USDA reported soybean export inspections pace at 3.7 MB for the week ending May 2. This brings the year to date export shipments pace for soybeans to 1.523 BB compared to 1.253 BB for last year at this time. That week’s soybean export sales pace was estimated at 2.0 MB (1.5 MB for 2013/2014). Soybean export sales remain above the USDA’s demand projection of 1.580 BB. Shipments were reported at 4.9 MB.

Planting progress as of May 4 had 5% of the U.S. soybean crop planted compared to the five-year average of 11%.

Barley

As of May 4, 46% of the nation’s barley had been planted compared to 44% for the five-year average. Barley emergence was estimated at 17% compared to 16% for the five-year average.

Stats Canada’s March 31 Stocks estimate was negative barley as it put Canada’s barley stocks at 4.4 MMT, an increase of 43% from last year.

USDA reported no barley export shipments or sales for the week ending May 2. This brings barley’s export shipments pace to 7.3 MB compared to 6.38 MB for last year. Barley’s export sales pace is at 8.3 MB compared to 6.2 MB for last year at this time.

Cash feed barley bids on May 8 in Minneapolis were at $4 while malting barley bids were at $6.

Durum

As of May 4, 1% of North Dakota’s durum crop was planted compared to 14% for the five-year average.

USDA reported durum export shipments pace at 1.079 MB with all of the bushels going to Italy.
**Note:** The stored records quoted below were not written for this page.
/-! ### Host attachment (chapter 12) -/

/-- A ring (R324 to R328). `waiting` are records that wait at a full ring, each with whether it is a completion record; `wbDue` is a
write-back held while Bus Master Enable is 0 (R312). -/
structure Ring where
  isSet : Bool := false
  ctx : Nat := 0
  hostWrites : Bool := false
  inHost : Bool := false
  base : Nat := 0
  lsize : Nat := 0
  wb : Nat := 0
  ien : Bool := false
  vector : Nat := 0
  p : Word := 0
  c : Word := 0
  count : DWord := 0
  dropped : Word := 0
  armed : Bool := false
  wbDue : Bool := false
  waiting : List (List Word × Bool) := []
deriving DecidableEq, Repr

/-- A mailbox (R317). -/
structure Mbox where
  w : Tab Word := []
  posts : BitVec 16 := 0
  overrun : Bool := false
  full : Bool := false
  acks : BitVec 16 := 0
  code : BitVec 16 := 0
deriving DecidableEq, Repr

/-- A mailbox pair with its session (R317, R324). -/
structure Pair where
  req : Mbox := {}
  rsp : Mbox := {}
  isOpen : Bool := false
  ctxRole : Bool := false
  ctx : Nat := 0
  vector : Nat := 0
  epoch : BitVec 8 := 0
deriving DecidableEq, Repr

/-- A command executed whose reply is not yet posted (R322). `waits` is what a reply waits for: 0 nothing, 1 the last OTP program
pulse (R406), 2 + n the function switch of pad n (R439). `offs` is an offset table that comes into force with the reply (R270), `reset` the
level of a reset 1 ms after it (R410). -/
structure NciReply where
  pair : Nat
  code : Nat
  words : List Word
  waits : Nat := 0
  offs : Option (Nat × Nat × List Byte) := none
  reset : Option Nat := none
deriving DecidableEq, Repr

/-- The late-error queue (R332). -/
structure Leq where
  prod : Word := 0
  cons : Word := 0
  lost : Nat := 0
  ovf : Bool := false
  recs : Tab (List Word) := []
deriving DecidableEq, Repr

/-- The status page's own registers (R316); `internal` says that Nerzon finds an inconsistency at the command it takes next (R323), `readyAt` when
Nerzon started (R371). -/
structure Sts where
  state : Nat := 0
  code : Nat := 0
  nerzon : Word := 0
  epoch : Word := 0
  heartbeat : Word := 0
  aslot : DWord := 0
  tickTime : DWord := 0
  clamp : Bool := false
  thermal : Bool := false
  internal : Bool := false
  readyAt : Nat := 0
deriving DecidableEq, Repr

/-- The PCIe function (R311 to R314; `d3` is D3hot, `mps` and `mrrs` are the size codes 128 × 2^n, `advisory` the Advisory Non-Fatal Error
Status) and the BAR2 window (R315). -/
structure Pcie where
  d3 : Bool := false
  bme : Bool := false
  bar0 : DWord := 0
  bar2 : DWord := 0
  mps : Nat := 0
  mrrs : Nat := 2
  advisory : Bool := false
  msiEn : Bool := false
  msiAddr : DWord := 0
  msiData : BitVec 16 := 0
  msiMask : BitVec 32 := 0
  msiHeld : BitVec 32 := 0
  bar2Base : Nat := 0
  bar2Open : Bool := false
deriving DecidableEq, Repr

/-! ### Nerzon's objects (chapters 07, 09, 11, 17) -/

/-- A bound pocket image (MEM_IMAGE_BIND, R208): HBM address, offset in the pocket partition, length. -/
structure Image where
  addr : Nat
  off : Nat
  len : Nat
deriving DecidableEq, Repr

/-- A context (R187, R208, R254, R310). HBM ranges are (base, size) in 2 MiB units. -/
structure Ctx where
  isSet : Bool := false
  evring : Nat := 0
  pkUnits : Nat := 0
  pkOff : Nat := 0
  csUnits : Nat := 0
  csOff : Nat := 0
  hbm : List (Nat × Nat) := []
  chset : BitVec 128 := 0
  images : List Image := []
  offs : Tab (List Byte) := []
  commitPend : Bool := false
deriving DecidableEq, Repr

/-- A job template (R297), with its last release: air slot, chambers by rank, and the number of the placement of its layers (R205). -/
structure Tmpl where
  isSet : Bool := false
  ctx : Nat := 0
  addr : Nat := 0
  len : Nat := 0
  dmask : DWord := 0
  width : Nat := 1
  nlayer : Nat := 0
  entry : Nat := 0
  hbase : Nat := 0
  clen : Nat := 0
  hlen : Nat := 0
  jcairns : List (Nat × Nat) := []
  lastSlot : Option Nat := none
  lastChms : List Nat := []
  lastKey : Nat := 0
deriving DecidableEq, Repr

/-- The part of a chain's configuration that CFG_COMMIT may change (R307). -/
structure ChainCfg where
  kind : Nat := 0
  maxlay : Nat := 0
  ms : Nat := 0
  hp : Nat := 0
  nhbuf : Nat := 0
  imax : Nat := 0
deriving DecidableEq, Repr

/-- A chain (R270). `staged` waits for CFG_COMMIT, `pending` for a slot tick, `reported` once a DEFERRED record is written (R307, R308). -/
structure RxChain where
  isSet : Bool := false
  ctx : Nat := 0
  flow : Nat := 0
  tmpl : Nat := 0
  rring : Nat := 0
  cfg : ChainCfg := {}
  staged : Option ChainCfg := none
  pending : Option ChainCfg := none
  reported : Bool := false
  counts : Tab Word := []
deriving DecidableEq, Repr

/-- A survey table entry (R298). -/
structure Entry where
  tmpl : Nat
  chain : Nat
  chv : Bool
  aslot : Nat
  dig : Bool
  dline : Nat
  dring : Nat
  cring : Nat
  ctx : Nat
deriving DecidableEq, Repr

/-- A survey table (R298). -/
structure Survey where
  scs : Nat
  hp : Nat
  entries : List Entry
deriving DecidableEq, Repr
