-- ==== Sys2Proof/Machine/Ops.lean ====
section
/-!
DEFINITION. The named operations the families share: access to the tables, device time, the address map, memory with
its check bits and flags, the error log, interrupt controllers, MSI, the late-error queue, rings, cairns, and taking
an exception.
-/
namespace Sys2Proof.Machine

/-! ### Tables -/

/-- Physical chamber `ph`. -/
def chmOf (s : State) (ph : Nat) : Chamber := Tab.get {} s.chms ph

/-- Write a physical chamber. -/
def setChm (s : State) (ph : Nat) (c : Chamber) : State := { s with chms := Tab.put {} s.chms ph c }

/-- Change a physical chamber. -/
def updChm (s : State) (ph : Nat) (f : Chamber → Chamber) : State := setChm s ph (f (chmOf s ph))

/-- The processor of a chamber. -/
def coreOf (s : State) (ph : Nat) : Core := (chmOf s ph).core

/-- Is an access outside the own pocket outstanding? -/
def accOut (c : Core) : Bool := match c.issue with | some i => i.acc.isSome | none => false

/-- Change the processor of a chamber. -/
def updCore (s : State) (ph : Nat) (f : Core → Core) : State := updChm s ph fun c => { c with core := f c.core }

/-- Change the arrays of a chamber. -/
def updAr (s : State) (ph : Nat) (f : Arrays → Arrays) : State := updChm s ph fun c => { c with ar := f c.ar }

/-- Change the flowstone of a chamber. -/
def updFl (s : State) (ph : Nat) (f : Fls → Fls) : State := updChm s ph fun c => { c with fl := f c.fl }

/-- A siphon by its number (R190): chamber siphon phys × 2 + s, gallery siphon 288 + 4 × gallery + k. -/
def siphOf (s : State) (q : Nat) : Siphon := Tab.get {} s.siph q

/-- Change a siphon. -/
def updSiph (s : State) (q : Nat) (f : Siphon → Siphon) : State := { s with siph := Tab.upd {} s.siph q f }

/-- A cairn. -/
def cairnOf (s : State) (n : Nat) : Cairn := Tab.get {} s.cairns n

/-- Write a cairn. -/
def setCairn (s : State) (n : Nat) (c : Cairn) : State := { s with cairns := Tab.put {} s.cairns n c }

/-- A ring. -/
def ringOf (s : State) (n : Nat) : Ring := Tab.get {} s.rings n

/-- Write a ring. -/
def setRing (s : State) (n : Nat) (r : Ring) : State := { s with rings := Tab.put {} s.rings n r }

/-- A mailbox pair: host pairs 0 to 31, chamber pairs 32 + phys. -/
def pairOf (s : State) (k : Nat) : Pair := Tab.get {} s.pairs k

/-- Change a mailbox pair. -/
def updPair (s : State) (k : Nat) (f : Pair → Pair) : State := { s with pairs := Tab.upd {} s.pairs k f }

/-- A context. -/
def ctxOf (s : State) (k : Nat) : Ctx := Tab.get {} s.ctxs k

/-- Change a context. -/
def updCtx (s : State) (k : Nat) (f : Ctx → Ctx) : State := { s with ctxs := Tab.upd {} s.ctxs k f }

/-- A flow. -/
def flowOf (s : State) (k : Nat) : Flow := Tab.get {} s.flows k

/-- Change a flow. -/
def updFlow (s : State) (k : Nat) (f : Flow → Flow) : State := { s with flows := Tab.upd {} s.flows k f }

/-- A unit's entry in the unit table (R416). -/
def unitOf (s : State) (u : Nat) : UnitSt := Tab.get {} s.units u

/-- Change a unit's entry. -/
def updUnit (s : State) (u : Nat) (f : UnitSt → UnitSt) : State := { s with units := Tab.upd {} s.units u f }

/-- Draw a free value: the next use reads another one (log entry 2). -/
def draw (s : State) : State := { s with free := s.free + 1 }

/-- Record what the device sends to the outside (log entry 5). -/
def emit (s : State) (o : Output) : State := { s with out := o :: s.out }

/-! ### Device time (R350, R351) -/

/-- A time domain. -/
def domOf (t : Time) : Dom → Domain
  | .a => t.da
  | .b => t.db

/-- Change a time domain. -/
def updDom (t : Time) (d : Dom) (f : Domain → Domain) : Time :=
  match d with
  | .a => { t with da := f t.da }
  | .b => { t with db := f t.db }

/-- The other domain. -/
def otherDom : Dom → Dom
  | .a => .b
  | .b => .a

/-- Device time in units of 2^-32 ns: the active domain plus the residual offset, or the free run (R351). -/
def timeFine (t : Time) : Nat :=
  match t.active with
  | none => t.free
  | some d => (Int.ofNat (domOf t d).cnt + t.offset).toNat

/-- Device time in ns, modulo 2^64 (R350). -/
def now (s : State) : Nat := timeFine s.time / 2 ^ 32 % 2 ^ 64

/-- Does a domain receive no clock: its source stopped, or a switch that cannot complete (R384, R385, R387)? -/
def noClock (s : State) (d : Nat) : Bool :=
  let k := Tab.get {} s.crp.clksel d
  if k.busy then s.crp.stopRef || s.crp.stopPll.getLsbD d else if k.sel then s.crp.stopPll.getLsbD d else s.crp.stopRef

/-! ### The address map (R16 to R19) -/

/-- The ranges of the device physical address space. -/
inductive Space where
  | hbm
  | cistern (g : Nat)
  | pocket (c : Nat)
  | basin
  | csr
  | ownCsr
  | unmapped
deriving DecidableEq, Repr

/-- The range that holds an address (R16). -/
def spaceOf (a : Nat) : Space :=
  if a < 0x0C00000000 then .hbm
  else if 0x1000000000 ≤ a ∧ a < 0x1004000000 then .cistern ((a - 0x1000000000) / 0x400000)
  else if 0x1100000000 ≤ a ∧ a < 0x1108000000 then .pocket ((a - 0x1100000000) / 0x100000)
  else if 0x1200000000 ≤ a ∧ a < 0x1201800000 then .basin
  else if 0x1800000000 ≤ a ∧ a < 0x1811000000 then .csr
  else if 0x18FF000000 ≤ a ∧ a < 0x18FF010000 then .ownCsr
  else .unmapped

/-- Is the address in one of the four memories? -/
def isMemory (a : Nat) : Bool :=
  match spaceOf a with
  | .hbm | .cistern _ | .pocket _ | .basin => true
  | _ => false

/-- The end of the mapped memory range that holds an address (R16); the address itself outside memory. -/
def rangeEnd (a : Nat) : Nat :=
  match spaceOf a with
  | .hbm => 0x0C00000000
  | .cistern _ => 0x1004000000
  | .pocket _ => 0x1108000000
  | .basin => 0x1201800000
  | _ => a

/-- Do `len` bytes from `a` lie in one mapped memory range? -/
def mappedRange (a len : Nat) : Bool := isMemory a && decide (a + len ≤ rangeEnd a)

/-- The pocket of logical chamber `c` starts here (R16). -/
def pocketBase (c : Nat) : Nat := 0x1100000000 + 0x100000 * c

/-- The nine physical chambers of a gallery (R3). -/
def galleryChms (g : Nat) : List Nat := (List.range 9).map (g * 9 + ·)

/-- The physical chamber that carries a logical chamber; none when it is offline (R18). -/
def carrier (s : State) (c : Nat) : Option Nat :=
  (galleryChms (c / 8)).find? fun ph => decide ((chmOf s ph).logical = some c) && !(chmOf s ph).isolated

/-- Where a physical chamber's pocket is stored. -/
def pocketKey (ph : Nat) : Nat := 2 ^ 40 + 2 ^ 20 * ph

/-- The storage key of a memory address: the address itself, or the byte of the carrier's pocket; none when the
logical chamber is offline (R18). -/
def storeKey (s : State) (a : Nat) : Option Nat :=
  match spaceOf a with
  | .pocket c => (carrier s c).map fun ph => pocketKey ph + (a - pocketBase c)
  | _ => some a

/-- The key of the code unit that holds a byte: the 8-byte word, or in HBM the first word of the 32-byte block (R181). -/
def eccKey (k : Nat) : Nat := if k < 0x0C00000000 then k / 32 * 4 else k / 8

/-- The pseudo-channel of an HBM address, 0 to 63 (R179). -/
def pseudoChannel (a : Nat) : Nat := fld a 13 8 ^^^ fld a 19 14 ^^^ fld a 25 20

/-- The unit an ECC error names (R414). -/
def memUnit (k : Nat) : Nat :=
  if k < 0x0C00000000 then 0x4000 + pseudoChannel k
  else if k < 0x1100000000 then 0x1000 + (k - 0x1000000000) / 0x400000
  else if k < 2 ^ 40 then 0x8000
  else (k - 2 ^ 40) / 2 ^ 20

/-! ### Routes between devices (R371 to R374) -/

/-- The coordinate of a device in dimension d (R371). -/
def coordOf (dev d : Nat) : Nat := if d = 2 then dev / 16 % 4 else if d = 1 then dev / 4 % 4 else dev % 4

/-- The size of dimension d. -/
def dimOf (e : Emx) (d : Nat) : Nat := if d = 0 then e.dims.1 else if d = 1 then e.dims.2.1 else e.dims.2.2

/-- Is a link of a device down, as far as Nerzon here knows (R374)? -/
def linkDead (e : Emx) (dev l : Nat) : Bool := if dev = e.devid then decide ((Tab.get {} e.links l).state = 0) else e.down.contains (dev, l)

/-- The device on this device's ring in dimension d whose coordinate there is c. -/
def ringDev (e : Emx) (d c : Nat) : Nat := e.devid - coordOf e.devid d * 4 ^ d + c % dimOf e d * 4 ^ d

/-- Are the n links of the ring of dimension d free of failures, from this device in the + or the − direction (R374)? -/
def wayClear (e : Emx) (d : Nat) (plus : Bool) (n : Nat) : Bool :=
  (List.range n).all fun i => !linkDead e (ringDev e d (if plus then coordOf e.devid d + i else coordOf e.devid d + dimOf e d - i)) (2 * d + b2n (!plus))

/-- The link a packet for a device leaves on: dimension order, the shorter direction, a tie to +, in a dimension of size 2 either of
the two (R371), the other way round the ring when a link on that way is down (R373, R374). A link that retrains keeps its packets (R367). -/
def linkFor (e : Emx) (dev : Nat) : Nat :=
  match (List.range 3).find? fun d => decide (coordOf dev d ≠ coordOf e.devid d) with
  | none => 0
  | some d =>
    let n := dimOf e d
    let fwd := (coordOf dev d + n - coordOf e.devid d) % n
    let plus := if n = 2 then Config.emauxSpread dev else decide (2 * fwd ≤ n)
    let way (p : Bool) : Bool := wayClear e d p (if p then fwd else n - fwd)
    2 * d + b2n (if way plus || !way (!plus) then !plus else plus)

/-- A device number as a packet carries it. -/
def dev64 (n : Nat) : Fin 64 := ⟨n % 64, Nat.mod_lt _ (by decide)⟩

/-- Is this device joined to a system whose root is another device (R376)? -/
def underRoot (s : State) : Bool := s.emx.joined && !s.emx.isRoot

/-- A link. -/
def elinkOf (s : State) (l : Nat) : ELink := Tab.get {} s.emx.links l

/-- Change a link. -/
def updLink (s : State) (l : Nat) (f : ELink → ELink) : State := { s with emx := { s.emx with links := Tab.upd {} s.emx.links l f } }

/-- The first virtual channel of a packet's class: posted, request, response (R369). -/
def packetVc : Packet → Nat
  | .readReq _ _ _ _ _ => 2
  | .readResp _ _ _ _ => 4
  | .ack _ => 4
  | .fail _ _ => 4
  | .epoch _ _ => 4
  | _ => 0

/-- Does the hop over a link cross the wrap link of its dimension (R369)? -/
def wraps (e : Emx) (l : Nat) : Bool := decide (dimOf e (l / 2) = 4) && decide (coordOf e.devid (l / 2) = if l % 2 = 0 then 3 else 0)

/-- May n flits of a virtual channel leave: the link up, slots of the retry buffer and credits free (R367, R369)? -/
def mayLeave (x : ELink) (vc n : Nat) : Bool := decide (2 ≤ x.state) && decide (x.retry.length + n ≤ 64) && decide (Tab.get 0 x.used vc + n ≤ 32)

/-- The credits a flit returns: at most 15 of a virtual channel (R366). -/
def creditsOf (x : ELink) : List Nat := (List.range 6).map fun v => min 15 (Tab.get 0 x.owed v)

/-- Send the link's next flit (R366): numbered, kept until it is acknowledged, with the credits owed. `vc` is the virtual channel whose credit it
takes, `done` the packet that ends in it. -/
def sendFlit (s : State) (l : Nat) (vc : Option Nat) (done : Option (Nat × Packet)) (slots : List Byte) : State :=
  let x := elinkOf s l
  let f : Flit := { seq := x.txSeq + 1, ack := x.rxSeq, nak := false, cred := creditsOf x, slots := slots }
  emit (updLink s l fun y => { y with
    txSeq := y.txSeq + 1, retry := y.retry ++ [(f, done)], used := match vc with | some v => Tab.upd 0 y.used v (· + 1) | none => y.used
    owed := (List.range 6).foldl (fun t v => Tab.upd 0 t v (· - f.cred.getD v 0)) y.owed
    ackAt := if y.retry.isEmpty then s.time.clk else y.ackAt }) (.flit l (flitBytes f))

/-- Answer a flit with an acknowledgement or a nak alone: such a flit carries the number of the last numbered one, and nobody answers it (log
entry 34). -/
def answerFlit (s : State) (l : Nat) (nak : Bool) : State :=
  let x := elinkOf s l
  emit s (.flit l (flitBytes { seq := x.txSeq, ack := x.rxSeq, nak := nak, cred := [], slots := [] }))

/-- Flits that a packet fills. -/
def flitsOf (p : Packet) : Nat := ceilDiv (packetBytes 0 0 p).length 244

/-- Send a packet's flits; the last one ends it (R366). -/
def sendParts (s : State) (l vc dev : Nat) (p : Packet) : List (List Byte) → State
  | [] => s
  | [x] => sendFlit s l (some vc) (some (dev, p)) x
  | x :: y :: r => sendParts (sendFlit s l (some vc) none x) l vc dev p (y :: r)

/-- Send a packet in as many flits as it fills. -/
def sendWhole (s : State) (l vc dev : Nat) (p : Packet) : State := sendParts s l vc dev p (slotsOf (flitsOf p) (packetBytes vc dev p))

/-- Send the waiting packets that can leave; those of one virtual channel stay in order. -/
def drainLink (l : Nat) : List (Nat × Nat × Packet) → List (Nat × Nat × Packet) → State → State
  | [], kept, s => updLink s l fun x => { x with wait := kept }
  | w :: ws, kept, s =>
    if mayLeave (elinkOf s l) w.1 (flitsOf w.2.2) && !kept.any (fun k => decide (k.1 = w.1)) then drainLink l ws kept (sendWhole s l w.1 w.2.1 w.2.2)
    else drainLink l ws (kept ++ [w]) s

/-- Send a packet for a device over a link, on a virtual channel; it waits where it cannot leave. -/
def sendOn (s : State) (l vc dev : Nat) (p : Packet) : State := drainLink l ((elinkOf s l).wait ++ [(vc, dev, p)]) [] s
No durum export sales were reported for the week ending May 2. This brings the year to date export sales pace for durum to 19.7 MB compared to 20.1 MB for last year at this time.

Stats Canada’s March 31 production estimate was bearish durum estimating durum ending stocks at 3.9 MMT, a 32% increase over last year.

May 8 cash bids for milling quality durum were at $7 in Berthold, while Dickinson’s bid was $7.25.

Canola

Canola futures on the Winnipeg exchange closed the week ending May 8 with 50 cent losses. Canola started the week off under pressure from a bearish Stats Canada March 31 Stocks estimate, which estimated canola stocks at an all time high. Canola was able to recover late in the week with support spilling over from a higher U.S. soybean complex as well as from strong commercial buying from end users. Late planting concerns added support.

Stats Canada’s March 31 Stocks report was bearish for canola. Canada’s canola stocks were estimated at a bearish 9.02 MMT, a 99% increase over last year.

As of May 4, North Dakota producers had 1% of the state’s canola planted compared to 13% for the five-year average.

May 8 cash canola bids in Velva were at $21.05.

Sunflower

Stats Canada’s March 31 Stocks estimate was friendly to sunflowers. Sunflower stocks were estimated at 25 TMT, 53% less than last year.

USDA estimated soybean oil export pace at 7.7 TMT for the week ending May 2. This brings soybean oil export sales pace to 591.7 TMT compared to 832.7 TMT for last year.

Cash sunflower bids in Fargo were at $21.35 on May 8.